To define a population of morbidly obese patients for study, 49 patients (5.9%) whose body mass index (BMI) was <40, as well as 16 patients (1.9%) whose height and/or weight data were missing, were excluded from the analysis leaving 759 patients. Genotyping was then performed on available DNA from 709 of these patients. Gender, age, race, diagnoses, and medication use were obtained from the EHR on all patients. Values for laboratory measurements were obtained on at least 98% of patients for glomerular filtration rate, glucose, bun, sodium, potassium, chloride, CO2, calcium, and creatinine; on at least 97% of patients for white blood cell count (wbc), red blood cell count (rbc), hemoglobin (hgb), hematocrit (hct), mean cell volume (mcv), mean cell hemoglobin (mch), mean cell hemoglobin concentration (mchc), and red cell distribution width (rdw); on at least 96% of patients for triglycerides, cholesterol, high density lipoprotein cholesterol (hdl), alanine aminotransferase (alt), aspartate aminotransferase (ast), alkaline phosphatase, total bilirubin, and thyroid stimulating hormone (tsh); and on at least 94% of patients for low density lipoprotein cholesterol (ldl calculated), insulin, and hemoglobin A1c. Values were obtained on lower percentages of patients for iron (81%), iron binding capacity (81%), ferritin (81%), platelet count (86%), mean platelet volume (86%) albumin (33%), and total protein (33%). An “iron panel” (iron, iron binding capacity, and ferritin) was added to the clinical protocol after recruitment had begun, which accounts for the lower percentage of patients for those values. A platelet count and mean platelet volume were not reported if a hemoglobin and hematocrit was ordered rather than a complete blood count, which likely accounts for the lower percentage for these patients. Total protein and albumin were ordered only if nutritional status was deemed clinically necessary to evaluate.
The cohort consisted of 709 patients with BMI measurements of 40 or greater with a 97.5% self reported/clinically verified Caucasian ethnicity. Other demographic and relevant clinical data are shown in Table .

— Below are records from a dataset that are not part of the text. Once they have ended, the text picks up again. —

theorem keeps_execCustCommit {z : State} {v : Word} {s : State} (hk : Keeps z s)  :
    OutKeeps z (execCustCommit v s) := by
  unfold execCustCommit
  repeat' first | (with_reducible first | assumption | rfl | intro _ | apply keeps_custCommitRun_p | apply keeps_onE | apply keeps_ite | apply outKeeps_ite | apply outKeeps_next) | (refine keeps_custCommitRun ?_ (by with_reducible assumption)) | split

theorem keeps_execCustCancel {z : State} {v : Word} {s : State} (hk : Keeps z s)  :
    OutKeeps z (execCustCancel v s) := by
  unfold execCustCancel
  repeat' first | (with_reducible first | assumption | rfl | intro _ | apply keeps_onE | apply keeps_custCancelAll | apply keeps_ite | apply outKeeps_ite | apply outKeeps_next) | split

theorem keeps_execCustVerify {z : State} {v : Word} {s : State} (hk : Keeps z s)  :
    OutKeeps z (execCustVerify v s) := by
  unfold execCustVerify
  repeat' first | (with_reducible first | assumption | rfl | intro _ | apply keeps_onE | apply keeps_onCus | apply keeps_ite | apply outKeeps_ite | apply outKeeps_next) | split

theorem keeps_custRunOver {z : State} {s : State} (hk : Keeps z s)  :
    Keeps z (custRunOver s) := by
  unfold custRunOver
  repeat' first | (with_reducible first | assumption | rfl | intro _ | apply keeps_onCus | apply keeps_setPke) | split

/-- A latch newly set is the one thing that Keeps does not allow. -/
theorem latchSet_rest {z s : State} {a b : Nat} (h : Keeps z s) :
    (latchSet s a b).pending = z.pending ∧ (z.memWf = true → (latchSet s a b).memWf = true)
      ∧ (z.groupsOk = true → (latchSet s a b).groupsOk = true) := by
  have aux : ∀ (c : Cus), Keeps (s.setCus c) (s.setCus c) := fun c => Keeps.refl _
  have k : ∃ c, Keeps (s.setCus c) (latchSet s a b) := by
    refine ⟨{ s.cus with
                         latch := { isSet := true, op := reqOp s, slotA := a, slotB := b, reqNo := reqNoOf s
                                    record := s.cus.req, form := s.cus.form },
                         result := 0, which := false, state := 1 }, ?_⟩
    unfold latchSet
    dsimp only
    refine keeps_sendStatus ?_
    split
    · exact keeps_blkFlt (keeps_logLatch (aux _))
    · exact keeps_logLatch (aux _)
  obtain ⟨c, k⟩ := k
  exact ⟨k.1.trans h.1, fun hz => k.2 (h.2 hz), fun hz => k.3 (h.3 hz)⟩

theorem custodyVerifyEnd_rest {z s t : State} (h : Keeps z s) (e : execCustodyVerifyEnd s = .next t) :
    t.pending = z.pending ∧ (z.memWf = true → t.memWf = true) ∧ (z.groupsOk = true → t.groupsOk = true) := by
  unfold execCustodyVerifyEnd at e
  split at e
  · cases e; exact ⟨h.1, h.2, h.3⟩
  · dsimp only at e
    have k := keeps_custRunOver h
    split at e
    · cases e; exact latchSet_rest k
    · cases e
      have k2 := fun (res : Nat) (w : Bool) => keeps_reqClose (st := 5) (waitStatus := 0x21)
        (keeps_latchClear (keeps_onCus (f := fun c => { c with result := res, which := w }) k (fun _ => rfl)))
      exact ⟨(k2 _ _).1, (k2 _ _).2, (k2 _ _).3⟩

theorem keeps_execRequestExpiry {z : State} {s : State} (hk : Keeps z s) :
    OutKeeps z (execRequestExpiry s) := by
  unfold execRequestExpiry
  repeat' first | (with_reducible first | assumption | rfl | intro _ | apply keeps_custCancelAll | apply keeps_ite | apply outKeeps_ite | apply outKeeps_next) | split

theorem keeps_execRequestRepeat {z : State} {s : State} (hk : Keeps z s)  :
    OutKeeps z (execRequestRepeat s) := by
  unfold execRequestRepeat
  repeat' first | (with_reducible first | assumption | rfl | intro _ | apply keeps_onCus | apply keeps_sendRequest | apply keeps_ite | apply outKeeps_ite | apply outKeeps_next) | split

theorem keeps_pke0Put {z : State} {s : State} {off : Nat} {b : Bytes} (hk : Keeps z s)  :
    Keeps z (pke0Put s off b) := by
  unfold pke0Put
  repeat' first | (with_reducible first | assumption | rfl | intro _ | apply keeps_setPke) | split

theorem keeps_layApprovals {z : State} {s : State} (hk : Keeps z s)  :
    Keeps z (layApprovals s) := by
  unfold layApprovals
  dsimp only
  repeat' first | (with_reducible first | assumption | rfl | intro _ | apply keeps_pke0Put | apply keeps_ite | apply optKeeps_getD) | split

theorem keeps_logDiscard {z : State} {s : State} {no : Word} {slot : Nat} (hk : Keeps z s)  :
    Keeps z (logDiscard s no slot) := by
  unfold logDiscard
  repeat' first | (with_reducible first | assumption | rfl | intro _ | apply keeps_logD) | split

theorem keeps_execApproval {z : State} {s : State} (hk : Keeps z s)  :
    OutKeeps z (execApproval s) := by
  unfold execApproval
  dsimp only
  repeat' first | (with_reducible first | assumption | rfl | intro _ | apply keeps_layApprovals | apply keeps_onCus | apply keeps_logDiscard | apply keeps_ite | apply outKeeps_ite | apply outKeeps_next) | (refine keeps_inboxTake ?_ (by with_reducible assumption)) | split

theorem keeps_execRefusal {z : State} {s : State} (hk : Keeps z s)  :
    OutKeeps z (execRefusal s) := by
  unfold execRefusal
  dsimp only
  repeat' first | (with_reducible first | assumption | rfl | intro _ | apply keeps_logDiscard | apply keeps_custCancelAll | apply keeps_ite | apply outKeeps_ite | apply outKeeps_next) | (refine keeps_inboxTake ?_ (by with_reducible assumption)) | split

theorem keeps_execCredential {z : State} {n : Nat} {s : State} (hk : Keeps z s)  :
    OutKeeps z (execCredential n s) := by
  unfold execCredential
  repeat' first | (with_reducible first | assumption | rfl | intro _ | apply keeps_refuseWrite | apply keeps_onCus | apply keeps_ite | apply outKeeps_ite | apply outKeeps_next) | (refine keeps_inboxTake ?_ (by with_reducible assumption)) | split

end Sys2Proof.Machine
end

Demographic and selected clinical data on patient cohort (n = 709)
Clinical correlates of T2D and CHD
The database was used to determine whether expected relationships could be found with diabetes (i.e., ICD-9 code 250), defined as a binary variable for both split prediction analysis and regression analysis using the Golden Helix statistical software package. Of the more than 150 variables examined, the diagnosis of diabetes was associated with 35 following Bonferroni correction (bP < 0.05). The top ten statistically related measures to ICD-9 code 250 in the database are shown in Table (3 variables represented by both split prediction and regression analyses). All can be directly related to diabetes. Pre-operative hemoglobin A1C was the most highly correlated (by regression) followed by the diabetes medication biguanides, hemoglobin A1c (split prediction), and insulin. The use of the statin class of lipid lowering drugs was also related, as was age (by both split prediction and regression). All of the relationships are expected based upon the clinical findings in diabetes.
Clinical variables with highest statistical relationship to diagnosis code for diabetes (ICD-9 250)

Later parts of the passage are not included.